### REQUIRED ACTION
Nothing but a number is wanted: the count of lines in the records below that include "written".
-- Opening Marker --
-- ==== Sys2Proof/Tests/Slice0.lean ====
section
/-! SUPPORT. The model's own tests: ill-formed terms, words written out from the spec, one or two small steps an instruction
with results from 95_test_vectors.md, and for each statement with hypotheses a state that meets them. -/

set_option maxRecDepth 20000

namespace Sys2Proof.Tests

open Sys2Proof.Machine

/-! ## Well-formedness: an ill-formed term for each check -/

theorem test_reserved_opsel_is_ill_formed : Instr.reserved9.opselAssigned = false ∧ Instr.reserved9.wellFormed = false := by
  decide
theorem test_reserved_opsel_last_is_ill_formed : Instr.reserved15.wellFormed = false := by decide
theorem test_reserved_opcode_is_ill_formed : Instr.crrd.opcodeAssigned = false ∧ Instr.crrd.wellFormed = false := by decide
theorem test_read_is_well_formed : (Instr.read 0xA0#8 0x1234#16 0#16).wellFormed = true := by decide

/-! ## Decoding: every row of the table, by a word written out from 30_encoding.md

R124: OPSEL, DEVADDR, OFFSET, LENGTH, STATUS_W, four, eight, sixteen, sixteen and eight bits. -/

theorem test_word_init : decodeTableWord 52 0x0_00_0000_0000_00 = some .init := by decide
theorem test_word_read : decodeTableWord 52 0x1_A0_0003_0004_00 = some (.read 0xA0#8 0x0003#16 0x0004#16) := by decide
theorem test_word_start_write : decodeTableWord 52 0x2_A0_000D_0004_00 = some (.startWrite 0xA0#8 0x000D#16 0x0004#16) := by
  decide
theorem test_word_enable_write : decodeTableWord 52 0x3_A0_0000_0000_00 = some (.enableWrite 0xA0#8) := by decide
theorem test_word_disable_write : decodeTableWord 52 0x4_A0_FFFF_0000_00 = some (.disableWrite 0xA0#8) := by decide
theorem test_word_read_status : decodeTableWord 52 0x5_5A_0000_FFFF_00 = some (.readStatus 0x5A#8) := by decide
theorem test_word_write_status : decodeTableWord 52 0x6_A0_0000_0000_0C = some (.writeStatus 0xA0#8 0x0C#8) := by decide
theorem test_word_await : decodeTableWord 52 0x7_A0_0000_0000_FF = some (.awaitWriteComplete 0xA0#8) := by decide
theorem test_word_simple_write : decodeTableWord 52 0x8_A0_001E_0004_00 = some (.simpleWrite 0xA0#8 0x001E#16 0x0004#16) := by
  decide
theorem test_words_reserved :
    decodeTableWord 52 0x9_00_0000_0000_00 = some .reserved9 ∧ decodeTableWord 52 0xA_01_0000_0000_00 = some .reserved10 ∧
    decodeTableWord 52 0xB_00_0200_0000_00 = some .reserved11 ∧ decodeTableWord 52 0xC_00_0000_0003_00 = some .reserved12 ∧
    decodeTableWord 52 0xD_00_0000_0000_04 = some .reserved13 ∧ decodeTableWord 52 0xE_00_0000_0000_00 = some .reserved14 ∧
    decodeTableWord 52 0xF_FF_FFFF_FFFF_FF = some .reserved15 := by decide
theorem test_word_wire_read : decodeTableWord 32 0xA0_03_12_34 = some (.wireRead 0xA0#8 0x12#8 0x34#8) := by decide
theorem test_word_wire_write : decodeTableWord 32 0xA0_6C_01_20 = some (.wireWrite 0xA0#8 0x01#8 0x20#8) := by decide
theorem test_word_wren : decodeTableWord 16 0xA0_96 = some (.wireWren 0xA0#8) := by decide
theorem test_word_wrdi : decodeTableWord 16 0xA0_91 = some (.wireWrdi 0xA0#8) := by decide
theorem test_word_rdsr : decodeTableWord 16 0xA0_05 = some (.wireRdsr 0xA0#8) := by decide
theorem test_word_wrsr : decodeTableWord 24 0xA0_6E_0C = some (.wireWrsr 0xA0#8 0x0C#8) := by decide
theorem test_words_one_byte :
    decodeTableWord 8 0x06 = some .crrd ∧ decodeTableWord 8 0x6D = some .eral ∧ decodeTableWord 8 0x67 = some .setal ∧
    decodeTableWord 8 0x55 = some .startHeader ∧ decodeTableWord 4 0x3 = some .bit1 ∧ decodeTableWord 4 0xC = some .bit0 := by
  decide
theorem test_unassigned_opcode : decode [0xA0#8, 0x97#8] = .error (.badOpcode 2 0x97#8) := by rfl
theorem test_request_too_wide : decodeTableWord 52 0x1_0_00_0000_0000_00 = none := by decide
-- Closing Marker --
### THE COMPLETED TASK
2